Bezoek aan den berg Athos. Unknown
Bezoek aan den berg Athos / De Aarde en haar Volken, 1873
Een Jood van Salonika.
I
Op de noordelijkste der drie landtongen, waarmede het oude Chalcis in de Aegeïsche zee vooruitsteekt, verheft zich, hoog boven de blauwe wateren, een breede, statige berg, bij de oude als de berg Athos bekend, en in later tijd Monte-Santo of Heilige-berg bijgenaamd, vanwege zijne uitsluitend uit geestelijken bestaande bevolking. Onder het byzantijnsche rijk hebben deze monniken krachtig medegewerkt tot de letterkundige en artistieke beweging, die de Renaissance voorbereidde, en nog heden ten dage bezitten zij rijke boekerijen, en is de berg de zetel van eene eigene schilderschool.
Tijdens mijn verblijf in Griekenland, had ik het voornemen opgevat, dien berg met zijne aloude kloosters te bezoeken; en na mij te Konstantinopel voorzien te hebben van een aanbevelingsbrief van den patriarch, zonder welken men gevaar loopt door de monniken minder goed ontvangen te worden, verliet ik, den 9den Mei 1858, met mijn vriend S.... en den drogman Voulgaris, de voorstad Pera. Wij wilden per boot naar Salonika gaan, en vandaar over land de reis naar den berg Athos voortzetten.
Twee dagen later zeilden wij kaap Kara-Bournou om, en voeren de kalme baai binnen, waaraan Salonika, in haar gordel van hooge, met bolwerken voorziene muren gevat, ligt, leunende tegen de zacht glooiende berghelling. Salonika, het oude Thessalonika, dat nog in zijn naam de herinnering bewaart aan de overwinning, door Filippus van Macedonië op de Thessaliërs behaald; Salonika heeft, hoezeer ook van zijne vroegere grootheid vervallen, nog een voorkomen van schoonheid en aanzien behouden, dat een zonderlingen indruk maakt bij de zoo blijkbare teekenen van achteruitgang en kwijning. De haven is eenzaam, de reede ledig; de vruchtbare grond is onbebouwd en overal doorsneden met vuile poelen en stinkende moerassen, waaruit verderfelijke dampen opstijgen. Ook hier blijkt de waarheid van het grieksche spreekwoord: waar de Turk de voeten zet, verdort de aarde.—In de warme zomermaanden ontvluchten de inwoners, voor zoover zij maar eenigszins kunnen, de ongezonde stad, waar moorddadige koortsen woeden, en begeven zich naar eene voorstad, ten westen van Salonika gelegen, en Kalameria (Schoonoord) genoemd. Daar prijken de berghellingen, langs de bochtige oevers van den Vardar, met fraaie boschages van platanen, en ademt men eene frissche gezonde lucht in.

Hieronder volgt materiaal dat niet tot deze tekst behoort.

-- ==== Sys2Proof/Tests/Slice0.lean ====
section
/-! SUPPORT. The model's own tests: an ill-formed command for each check of WellFormed, one-step tests with the values that the
manual's examples give, and for every statement with hypotheses a concrete state and operands that meet them. -/

namespace Sys2Proof.Tests

open Sys2Proof Sys2Proof.Machine

/-! ### WellFormed refuses -/

theorem test_wf_gap_no_start : (Instr.interByteGap .portP (soundBytes [0xC2])).wellFormed = false := by decide
theorem test_wf_gap_whole_frame :
    (Instr.interByteGap .portP (soundBytes [0xC3, 0x03, 0x01, 0xFC])).wellFormed = false := by decide
theorem test_wf_link_sound_frame :
    (Instr.linkError .portB (soundBytes [0xC3, 0x05, 0x12, 0x02, 0x01, 0xE6])).wellFormed = false := by decide
theorem test_wf_link_unfinished : (Instr.linkError .portB (soundBytes [0xC3, 0x05, 0x12])).wellFormed = false := by decide
theorem test_wf_out_of_turn_no_bytes : (Instr.outOfTurnFrame .portL []).wellFormed = false := by decide
theorem test_wf_unknown_known_code : (Instr.unknownRequest .portP 0x1A []).wellFormed = false := by decide
theorem test_wf_unknown_too_long : (Instr.unknownRequest .portP 0x1B (List.replicate 248 0)).wellFormed = false := by
  decide +kernel
theorem test_wf_request_too_long : (Instr.cueWrite .portL (List.replicate 248 0)).wellFormed = false := by decide +kernel
theorem test_wf_link_bad_sum :
    (Instr.linkError .portB (soundBytes [0xC3, 0x05, 0x12, 0x02, 0x01, 0xE7])).wellFormed = true := by decide

/-! ### States for the tests -/

/-- The state after a command. -/
def after (c : Instr) (s : State) : State :=
  match exec c s with
  | .next t => t
  | _ => s

/-- Outside START with every profile valid, and these surface items. -/
def inMode (m : Mode) (dwell : Nat) : State :=
  { State.reset with surface := { Surface.reset with
      mode := m, dwell := dwell, plantValid := true, buildingValid := true, lightingValid := true, calComplete := true } }

/-- The scanner about to convert a channel. -/
def scanning (longCal : Bool) (c : Fin 32) (count : Nat) : State :=
  { State.reset with scanner := { Scanner.reset with longCal := longCal, channel := c, calCount := count } }

/-- The scanner about to convert S7 with offset 2, its record as given (Table 1-5). -/
def scanningS7 (r : Probe) : State :=
  { State.reset with scanner := { Scanner.reset with
      longCal := false, channel := 7, offset := 2, probes := put Scanner.reset.probes 7 r } }

/-- The scanner about to complete a pass at which every slab probe has one value. -/
def surveying (m : Mode) (inBand aboveRun : Nat) (v : Int) : State :=
  let slab : Vector Probe 32 := Vector.ofFn (fun i => if i.val < 20 then { Probe.reset with value := v, quality := .good } else Probe.reset)
  { inMode m 0 with
    scanner := { Scanner.reset with longCal := false, channel := 31, probes := slab }
    plant := { PlantProfile.reset with bandLow := -60, bandHigh := -40, softThreshold := -30 }
    surface := { (inMode m 0).surface with inBand := inBand, aboveRun := aboveRun } }

/-- The scanner about to complete a pass with this margin of the layer, and the fog unit with the building profile of section
3.6.1. -/
def cycling (m : Mode) (margin : Int) (state : FogState) (dwell : Nat) : State :=
  let good (v : Int) : Probe := { Probe.reset with value := v, quality := .good }
  { inMode m 0 with
    scanner := { Scanner.reset with
      longCal := false, channel := 31
      probes := put (put (put Scanner.reset.probes probeA0 (good 124)) probeH0 (good 785)) probeA1 (good (88 + margin)) }
    building := { BuildingProfile.reset with
      watchIn := 40, actIn := 25, severeIn := 10, h := 10, resurfBias := 20, regenMin := 60, regenWatch := 80, regenAct := 180
      regenMax := 320 }
    fog := { Fog.reset with state := state, dwell := dwell } }

/-- V0 as given, with the holders and the queue of the travel slots. -/
def withV0 (r : Positioner) (holders : List (Fin 4 × Fin 8)) (queue : List (Fin 8)) : State :=
  { inMode .play 60 with positioners := ⟨put (Vector.replicate 8 Positioner.reset) 0 r, holders, queue⟩ }

/-- V0 in TRAVEL from a position to a target. -/
def travelling (x target : Nat) (endstop : Bool) : State :=
  withV0 { Positioner.reset with
    state := .travel, position := some x, target := target, manual := true, endstop := endstop, stepTimer := some 5 } [(0, 0)] []

/-- V0 in HOMING after so many steps. -/
def homing (count : Nat) (endstop : Bool) : State :=
  withV0 { Positioner.reset with state := .homing, homingCount := count, endstop := endstop, stepTimer := some 5 } [(0, 0)] []

/-- V0 in IDLE and MANUAL at a position. -/
def idling (x : Nat) : State := withV0 { Positioner.reset with state := .idle, position := some x, manual := true } [] []

/-- V0 waiting behind four holders, with an intent. -/
def queueing (state : PosState) (position : Option Nat) (intent : Intent) : State :=
  { inMode .play 60 with positioners :=
      ⟨#v[{ Positioner.reset with state := state, position := position, target := 9, manual := true, intent := some intent },
          { Positioner.reset with state := .travel, position := some 0, target := 1023 },
          { Positioner.reset with state := .travel, position := some 1023, target := 0 },
          { Positioner.reset with state := .homing }, { Positioner.reset with state := .homing },
          { Positioner.reset with state := .idle, position := some 512 },
          { Positioner.reset with state := .fault, cause := some .slip }, Positioner.reset],
       [(0, 1), (1, 2), (2, 3), (3, 4)], [0]⟩ }

/-- Cue 1 waits to be filled for slot 1; a cue of line 2 is present; slot 0 fades channel 5, slot 2 waits for headroom. -/
def playing (elapsed : Nat) (queue : List (Fin 8)) : State :=
  let header : Header := ⟨.houseCue, 10, 0, 50, .hold, none, 1⟩
  let fading : Slot := { Slot.reset with
    state := .fading, cue := 66, port := some .portL, cls := some .houseCue, policy := some .trim, duration := 1000
    elapsed := elapsed, list := [⟨5, 0, 200, 0⟩], timer := some 20 }
  let waiting : Slot := if 2 ∈ queue then { Slot.reset with
    state := .waitingHeadroom, cue := 66, port := some .portB, cls := some .houseCue, policy := some .hold, hold := 1
    duration := 1000, list := [⟨6, 0, 250, 0⟩], timer := some 1 } else Slot.reset
  { inMode .play 60 with
    slots := #v[fading, { Slot.reset with state := .waitingFill, cue := 1, port := some .portL }, waiting, Slot.reset,
      Slot.reset, Slot.reset, Slot.reset, Slot.reset]
    channels := put (Vector.replicate 96 Channel.reset) 5 ⟨100, some 0, 255, true, false⟩
    governor := { Governor.reset with queue := queue }
    store := put (put (Vector.replicate 64 ⟨Vector.replicate 2 Entry.reset, 0⟩)
      1 ⟨#v[{ Entry.reset with state := .filling, waiters := [1], fillTimer := some 1 }, Entry.reset], 0⟩)
      2 ⟨#v[Entry.reset, { Entry.reset with
        state := .present, tag := 1, header := some header, segments := put (Vector.replicate 8 none) 0 (some [⟨5, 200⟩]) }], 1⟩ }

/-- As `playing`, with slot 3 about to take channel 5 from slot 0. -/
def entering (duration : Nat) : State := (playing 0 []).setSlot 3 { Slot.reset with
  state := .delay, cue := 66, port := some .portP, cls := some .houseCue, policy := some .trim, duration := duration
  list := [⟨5, 0, 250, 0⟩], timer := some 1 }

/-- A port in a phase, everything else at reset. -/
def portIn (p : Port) (phase : Phase) : State := State.reset.setPort p { PortState.reset .baud19200 with phase := phase }

/-! ### One-step tests with the manual's values -/

/-- Section 1.3.1, pass n. -/
theorem test_conversion_good : let r := (after (.probeConversion (-41)) (scanningS7 ⟨-45, .good, 0, none, 0, .noReading⟩)).probe 7
    (r.value, r.quality, r.spikeRun) = (-43, Quality.good, 0) := by decide
/-- Section 1.3.1, pass n + 4: a second spike is held back. -/
theorem test_conversion_spike : let r := (after (.probeConversion 31) (scanningS7 ⟨-42, .spike, 1, none, 0, .noReading⟩)).probe 7
    (r.value, r.quality, r.spikeRun) = (-42, Quality.spike, 2) := by decide
/-- Section 3.4.1. -/
theorem test_dew_point_humid_evening : dewPoint 124 785 = ⟨124, 785, 1454, 1141, 88, true⟩ := by decide
/-- Section 3.4.2, the rows of A0 = 450 and A0 = -35. -/
theorem test_dew_point_limits : (dewPoint 450 1000).td = 400 ∧ (dewPoint (-35) 620).td = -96 := by decide
/-- Section 2.6.1: the tick at 7,031. -/
theorem test_tick_report_goes_stale :
    (after .deviceSecondTick { inMode .play 60 with surface := { (inMode .play 60).surface with reportAge := 30 } }).surface.plantStale
      = true := by decide
/-- R114: H_ice 420 in PLAY with margin 60, and with SOFT_ICE and a derate of 80. -/
theorem test_report_ceiling :
    let s := inMode .play 0
    let reported (softIce : Bool) := after (.plantReport .portP (payloadPlantReport 300 420)) { s with
      plant := { PlantProfile.reset with marginPlay := 60, softDerate := 80 }
      surface := { s.surface with softIce := softIce } }
    (reported false).governor.ceiling = 360000 ∧ (reported true).governor.ceiling = 280000 := by decide +kernel
/-- Section 9.6.1: the member order and two offsets. -/
theorem test_sweep_half : (Sweep.mk 3 .rotate .half 5 15).memberOrder = [5, 6, 7, 4] ∧
    memberOffset (some ⟨3, .rotate, .half, 5, 15⟩) 28 = 4500 ∧ memberOffset (some ⟨3, .rotate, .half, 5, 15⟩) 24 = 0 := by
  decide
/-- Table 9-6, channel 30. -/
theorem test_fade_level : fadeLevel 3000 0 255 1500 2400 = 77 := by decide
/-- Section 8.8.1: the channel list. -/
theorem test_copy_repeated_channels :
    let e := { Entry.reset with segments := put (put (Vector.replicate 8 none)
      0 (some [⟨10, 200⟩, ⟨11, 180⟩, ⟨12, 0⟩, ⟨10, 220⟩])) 1 (some [⟨11, 90⟩, ⟨40, 255⟩, ⟨12, 60⟩]) }
    (channelList e ⟨.houseCue, 30, 0, 50, .trim, none, 2⟩).map (fun x => (x.channel.val, x.target)) =
      [(10, 220), (11, 90), (12, 60), (40, 255)] := by decide
/-- Section 11.2: ZONE_LOCK for zone 2, on. -/
theorem test_zone_lock : ((after (.zoneLock .portB (payloadZoneLock 2 1)) State.reset).zone 2).locked = true := by decide
/-- Section 10.4.1: the ZONE_LOCK at 177 meets a must-collect record. -/
theorem test_uncollected : ((after (.zoneLock .portB (payloadZoneLock 2 1))
    (State.reset.post .portB .loopFail 0 0)).port .portB).tx = resultFrame 0x12 14 3 [] := by decide
/-- Section 10.4.1: POS_FAULT into the full queue at 175 takes the place of record 8. -/
theorem test_full_queue : let r (k : RecordKind) : Record := ⟨k, 0, 0, 0⟩
    (({ PortState.reset .baud19200 with queue := [r .loopFail, r .sourceFail, r .sourceFail, r .sourceFail, r .sourceSwitched,
      r .sourceSwitched, r .sourceSwitched, r .fogSevere] }.enqueue (r .posFault)).queue.map Record.kind) =
      [.loopFail, .sourceFail, .sourceFail, .sourceFail, .sourceSwitched, .sourceSwitched, .sourceSwitched, .posFault] := by decide
/-- Section 10.3.1, steps 3 and 4: an early frame of two more bytes. -/
theorem test_early_request :
    let q := (after (.outOfTurnFrame .portB (soundBytes [0xC3, 0x03])) (portIn .portB .answering)).port .portB
    (q.discard, q.outOfTurn) = (2, true) := by decide
/-- Section 10.3.1, steps 5 and 6: the result has left TX, and the rest of the early frame is dropped at the IDLE port. -/
theorem test_early_request_rest :
    let early := after (.outOfTurnFrame .portB (soundBytes [0xC3, 0x03])) (portIn .portB .answering)
    let q := (after (.outOfTurnFrame .portB (soundBytes [0x01, 0xFC])) (after (.resultSent .portB) early)).port .portB
    (Instr.outOfTurnFrame .portB (soundBytes [0x01, 0xFC])).wellFormed = true ∧
    (q.phase, q.discard, q.outOfTurn, q.ready) = (Phase.idle, 0, true, true) := by decide
/-- R157: eight data bits, a parity bit that makes their sum even, and a stop bit that is high. -/
theorem test_characters : (soundByte 0xC3).bad = false ∧ (soundByte 0x13).parity = true ∧ (RxByte.mk 0x13 false true).parityError = true ∧
    (RxByte.mk 0xC3 false false).framingError = true ∧
    ({ PortState.reset .baud19200 with tx := [0x13] } : PortState).txLine =
      [false, true, true, false, false, true, false, false, false, true, true] := by decide
/-- Table 2-7: the survey of one pass end. -/
theorem test_survey : slabStats [(0, -52), (1, -50), (2, -49), (3, -51), (5, -48), (6, -47), (7, -45), (8, -50), (9, -53), (10, -46),
    (12, -38), (13, -44), (14, -49), (15, -52), (16, -50), (18, -47), (19, -51)] = ⟨17, -48, -53, -38, 12⟩ := by decide
/-- Table 2-8, pass end 6, and the pass end at which the band has been held 75 times. -/
theorem test_pass_ends_survey : (after (.probeConversion 0) (surveying .play 0 2 (-25))).surface.softIce = true ∧
    (after (.probeConversion 0) (surveying .play 0 2 (-31))).surface.aboveRun = 0 ∧
    (after (.probeConversion 0) (surveying .prep 74 0 (-45))).surface.ready = true ∧
    (after (.probeConversion 0) (surveying .prep 73 0 (-45))).surface.ready = false := by decide +kernel
/-- Table 3-7, the rows of 30, 60, 100, 110 and 640. -/
theorem test_fog_cycles :
    let cycle (m : Mode) (margin : Int) (state : FogState) (dwell : Nat) : FogState × Nat × Nat :=
      let f := (after (.probeConversion 0) (cycling m margin state dwell)).fog
      (f.state, f.request, f.fanStage)
    cycle .resurface 29 .act 10 = (.severe, 320, 2) ∧ cycle .resurface 35 .severe 30 = (.severe, 320, 2) ∧
    cycle .resurface 41 .severe 70 = (.act, 180, 2) ∧ cycle .resurface 58 .act 10 = (.act, 180, 2) ∧
    cycle .play 36 .blind 340 = (.watch, 80, 1) := by decide +kernel
/-- R180: the check byte of the frame with channel 20 at 73 and channel 21 at 193; and the bits of the start byte on FXOUT. -/
theorem test_fixture_frame :
    let level (k : Nat) : Channel := { Channel.reset with level := k }
    let s := { State.reset with channels := put (put State.reset.channels 20 (level 73)) 21 (level 193) }
    (after .frameStart s).fxFrame.getLast? = some 0xF6 ∧ (after .frameStart s).fxFrame.length = 98 ∧
    (after .frameStart s).fxout.take 10 = [false, false, false, true, true, true, false, true, false, true] := by decide +kernel
/-- Section 5.9.1, the round end at 215, and R92: a fallback that has timed out counts from 0 again. -/
theorem test_fallback_times_out :
    let s := (inMode .play 0).setZone 3 { Zone.reset with source := .recovered, switch := .provingBoiler 1, fallback := true, starved := 3 }
    let z := (after (.switchTimeout 3) s).zone 3
    (z.source, z.switch, z.fallback, z.starved) = (Source.recovered, Switch.steady, true, 0) := by decide
/-- R103: homing succeeds at ENDSTOP. -/
theorem test_homing_succeeds : let r := (after (.endstopActive 0 true) (homing 300 false)).pos 0
    (r.state, r.position) = (PosState.idle, some 0) := by decide
/-- R105: a step at position 21 with ENDSTOP active is a slip. -/
theorem test_travel_slip : ((after (.positionerStep 0) (travelling 20 40 true)).pos 0).cause = some .slip := by decide
/-- R154: a channel at 100 with F = 128 is sent at 50. -/
theorem test_frame_scaled : pick (after .frameStart { playing 0 [] with governor := { Governor.reset with f := 128 } }).sent 5 = 50 := by
  decide
/-- R137: the waiting slot is freed. -/
theorem test_fill_timeout : ((after (.fillTimeout 1 0) (playing 0 [])).slot 1) = Slot.reset := by decide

Eene lange, breede, regelmatige straat, die, evenwijdig met de zee, van het oosten naar het westen loopt, verdeelt de stad in twee helften. Deze straat is ter wederzijde omzoomd met winkels, en loopt aan de beide einden op een poort of triomfboog uit; in de onmiddellijke nabijheid dezer straat bevindt zich de bazar. Al het leven der stad heeft zich op dit punt saamgetrokken; hier is drukte en beweging, hier handel en bedrijf; de overige straten zijn smal, stil, en dikwijls steil in de rots uitgehouwen. De menigte, die zich in de groote straat en den bazar beweegt, wedijvert in smerigheid met deze lokaliteiten zelven; zij bestaat voor een zeer aanmerkelijk deel uit Joden. Te midden der in het zwart gekleede Grieken en Bulgaren, is de Jood dadelijk kenbaar, niet alleen aan zijne eigenaardige gelaatstrekken, maar ook aan zijn katoenen tulband, en aan zijn met bont omzoomd vest. De joodsche vrouwen dragen op het hoofd een soort van vergulden diadeem, waaraan een doek van lichte stof is bevestigd, die onder de kin wordt toegeknoopt, zoodat van het haar niets zichtbaar is. Een lang wollen kleed met franje, onder de borst saamgehouden door een gordel met gouden gesp, doet de vormen des lichaams voordeelig uitkomen, en laat de met sierlijke muiltjes geschoeide voeten bloot.
Salonika, dat hoogstens eene bevolking van zestigduizend zielen telt, bezit niet minder dan zeven-en-dertig moskeeën, waaronder tien oude christelijke basilieken, die door toevoeging van minarets en sarraceensche portieken in muzelmansche bedehuizen zijn herschapen. Een Jood, die op den hoek eener straat een bankierskantoor hield, was bereid ons als gids te dienen, en bracht ons naar Sint-Demetrius (Kas-soumihié-Djami) in de wijk Eski-Akapoussi.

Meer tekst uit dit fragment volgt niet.